■ INFORMATION SUPPLIED:
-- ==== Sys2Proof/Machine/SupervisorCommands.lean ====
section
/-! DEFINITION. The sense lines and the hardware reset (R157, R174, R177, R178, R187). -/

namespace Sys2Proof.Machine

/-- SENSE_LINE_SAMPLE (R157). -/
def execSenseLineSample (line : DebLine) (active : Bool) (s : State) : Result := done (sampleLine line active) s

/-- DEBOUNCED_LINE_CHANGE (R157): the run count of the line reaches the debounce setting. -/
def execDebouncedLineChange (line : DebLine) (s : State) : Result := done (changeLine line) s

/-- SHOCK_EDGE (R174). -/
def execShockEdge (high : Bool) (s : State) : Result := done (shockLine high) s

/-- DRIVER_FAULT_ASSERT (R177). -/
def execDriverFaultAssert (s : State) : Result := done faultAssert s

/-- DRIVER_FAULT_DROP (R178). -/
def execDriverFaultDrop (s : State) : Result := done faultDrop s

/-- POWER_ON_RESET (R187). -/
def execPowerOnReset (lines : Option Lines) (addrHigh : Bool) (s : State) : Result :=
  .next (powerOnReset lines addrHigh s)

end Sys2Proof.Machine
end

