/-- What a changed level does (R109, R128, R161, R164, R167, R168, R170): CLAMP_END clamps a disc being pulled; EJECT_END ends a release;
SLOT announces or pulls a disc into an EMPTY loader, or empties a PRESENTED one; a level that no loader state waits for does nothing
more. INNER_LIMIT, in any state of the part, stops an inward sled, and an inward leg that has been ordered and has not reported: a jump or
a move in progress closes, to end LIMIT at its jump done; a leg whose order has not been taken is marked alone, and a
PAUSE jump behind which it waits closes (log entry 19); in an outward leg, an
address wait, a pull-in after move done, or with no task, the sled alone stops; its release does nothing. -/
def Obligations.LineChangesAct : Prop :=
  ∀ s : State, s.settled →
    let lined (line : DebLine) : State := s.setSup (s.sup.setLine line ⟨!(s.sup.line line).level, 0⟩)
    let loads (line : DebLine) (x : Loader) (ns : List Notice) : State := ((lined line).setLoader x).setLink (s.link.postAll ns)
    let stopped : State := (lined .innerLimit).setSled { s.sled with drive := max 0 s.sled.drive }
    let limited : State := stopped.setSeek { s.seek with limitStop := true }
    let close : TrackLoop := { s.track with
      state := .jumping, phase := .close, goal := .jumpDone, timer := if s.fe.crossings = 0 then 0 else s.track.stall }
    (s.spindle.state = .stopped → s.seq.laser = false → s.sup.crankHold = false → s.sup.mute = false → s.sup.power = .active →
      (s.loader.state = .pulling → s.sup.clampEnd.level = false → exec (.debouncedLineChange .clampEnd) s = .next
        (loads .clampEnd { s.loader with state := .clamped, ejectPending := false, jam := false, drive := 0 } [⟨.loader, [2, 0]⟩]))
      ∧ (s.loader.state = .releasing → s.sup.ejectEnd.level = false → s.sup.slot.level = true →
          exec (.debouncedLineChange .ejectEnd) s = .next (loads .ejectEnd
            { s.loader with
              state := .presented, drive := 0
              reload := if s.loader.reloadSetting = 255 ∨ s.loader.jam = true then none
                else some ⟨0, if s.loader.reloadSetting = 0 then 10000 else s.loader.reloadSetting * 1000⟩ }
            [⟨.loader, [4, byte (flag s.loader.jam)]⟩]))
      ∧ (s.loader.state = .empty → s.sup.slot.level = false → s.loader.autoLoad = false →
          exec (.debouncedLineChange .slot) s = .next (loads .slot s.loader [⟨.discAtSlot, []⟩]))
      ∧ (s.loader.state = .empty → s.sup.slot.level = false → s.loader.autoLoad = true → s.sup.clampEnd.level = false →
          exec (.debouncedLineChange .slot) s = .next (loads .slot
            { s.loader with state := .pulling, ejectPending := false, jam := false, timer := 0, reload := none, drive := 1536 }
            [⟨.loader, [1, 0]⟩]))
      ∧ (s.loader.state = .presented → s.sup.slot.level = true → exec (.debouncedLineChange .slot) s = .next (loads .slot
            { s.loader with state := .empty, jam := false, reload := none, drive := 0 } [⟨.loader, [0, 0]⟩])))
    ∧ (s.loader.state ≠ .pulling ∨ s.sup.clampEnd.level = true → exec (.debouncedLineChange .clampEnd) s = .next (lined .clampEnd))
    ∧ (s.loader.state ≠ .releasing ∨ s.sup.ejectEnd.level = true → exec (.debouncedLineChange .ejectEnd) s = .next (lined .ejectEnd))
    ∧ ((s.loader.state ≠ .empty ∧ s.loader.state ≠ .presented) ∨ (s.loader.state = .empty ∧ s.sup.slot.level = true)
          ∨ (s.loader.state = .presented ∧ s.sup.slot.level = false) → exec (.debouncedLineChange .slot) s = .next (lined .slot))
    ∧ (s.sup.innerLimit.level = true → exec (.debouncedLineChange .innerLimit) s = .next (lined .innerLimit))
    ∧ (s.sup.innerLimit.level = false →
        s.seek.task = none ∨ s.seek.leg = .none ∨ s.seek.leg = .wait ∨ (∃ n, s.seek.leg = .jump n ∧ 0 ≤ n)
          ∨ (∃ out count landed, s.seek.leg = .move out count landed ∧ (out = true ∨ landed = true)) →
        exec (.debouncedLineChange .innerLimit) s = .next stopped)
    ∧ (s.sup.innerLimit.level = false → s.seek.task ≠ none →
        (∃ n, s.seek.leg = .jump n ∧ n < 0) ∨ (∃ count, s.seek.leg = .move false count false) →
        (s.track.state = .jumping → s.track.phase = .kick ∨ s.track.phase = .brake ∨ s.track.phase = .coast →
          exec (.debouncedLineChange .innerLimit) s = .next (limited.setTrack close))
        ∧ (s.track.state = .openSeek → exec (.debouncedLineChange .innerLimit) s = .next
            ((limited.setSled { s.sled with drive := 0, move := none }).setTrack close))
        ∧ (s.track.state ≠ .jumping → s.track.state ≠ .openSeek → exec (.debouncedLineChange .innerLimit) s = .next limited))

■ TASK DESCRIPTION: Starting with the line with "SHOCK_EDGE (R174). -/" above and going on through the line with "state := .jumping, phase", transcribe every line exactly, both ends included, and add nothing.

■ TASK RESPONSE:
/-- SHOCK_EDGE (R174). -/
def execShockEdge (high : Bool) (s : State) : Result := done (shockLine high) s

/-- DRIVER_FAULT_ASSERT (R177). -/
def execDriverFaultAssert (s : State) : Result := done faultAssert s

/-- DRIVER_FAULT_DROP (R178). -/
def execDriverFaultDrop (s : State) : Result := done faultDrop s

/-- POWER_ON_RESET (R187). -/
def execPowerOnReset (lines : Option Lines) (addrHigh : Bool) (s : State) : Result :=
  .next (powerOnReset lines addrHigh s)

end Sys2Proof.Machine
end

/-- What a changed level does (R109, R128, R161, R164, R167, R168, R170): CLAMP_END clamps a disc being pulled; EJECT_END ends a release;
SLOT announces or pulls a disc into an EMPTY loader, or empties a PRESENTED one; a level that no loader state waits for does nothing
more. INNER_LIMIT, in any state of the part, stops an inward sled, and an inward leg that has been ordered and has not reported: a jump or
a move in progress closes, to end LIMIT at its jump done; a leg whose order has not been taken is marked alone, and a
PAUSE jump behind which it waits closes (log entry 19); in an outward leg, an
address wait, a pull-in after move done, or with no task, the sled alone stops; its release does nothing. -/
def Obligations.LineChangesAct : Prop :=
  ∀ s : State, s.settled →
    let lined (line : DebLine) : State := s.setSup (s.sup.setLine line ⟨!(s.sup.line line).level, 0⟩)
    let loads (line : DebLine) (x : Loader) (ns : List Notice) : State := ((lined line).setLoader x).setLink (s.link.postAll ns)
    let stopped : State := (lined .innerLimit).setSled { s.sled with drive := max 0 s.sled.drive }
    let limited : State := stopped.setSeek { s.seek with limitStop := true }
    let close : TrackLoop := { s.track with
      state := .jumping, phase := .close, goal := .jumpDone, timer := if s.fe.crossings = 0 then 0 else s.track.stall }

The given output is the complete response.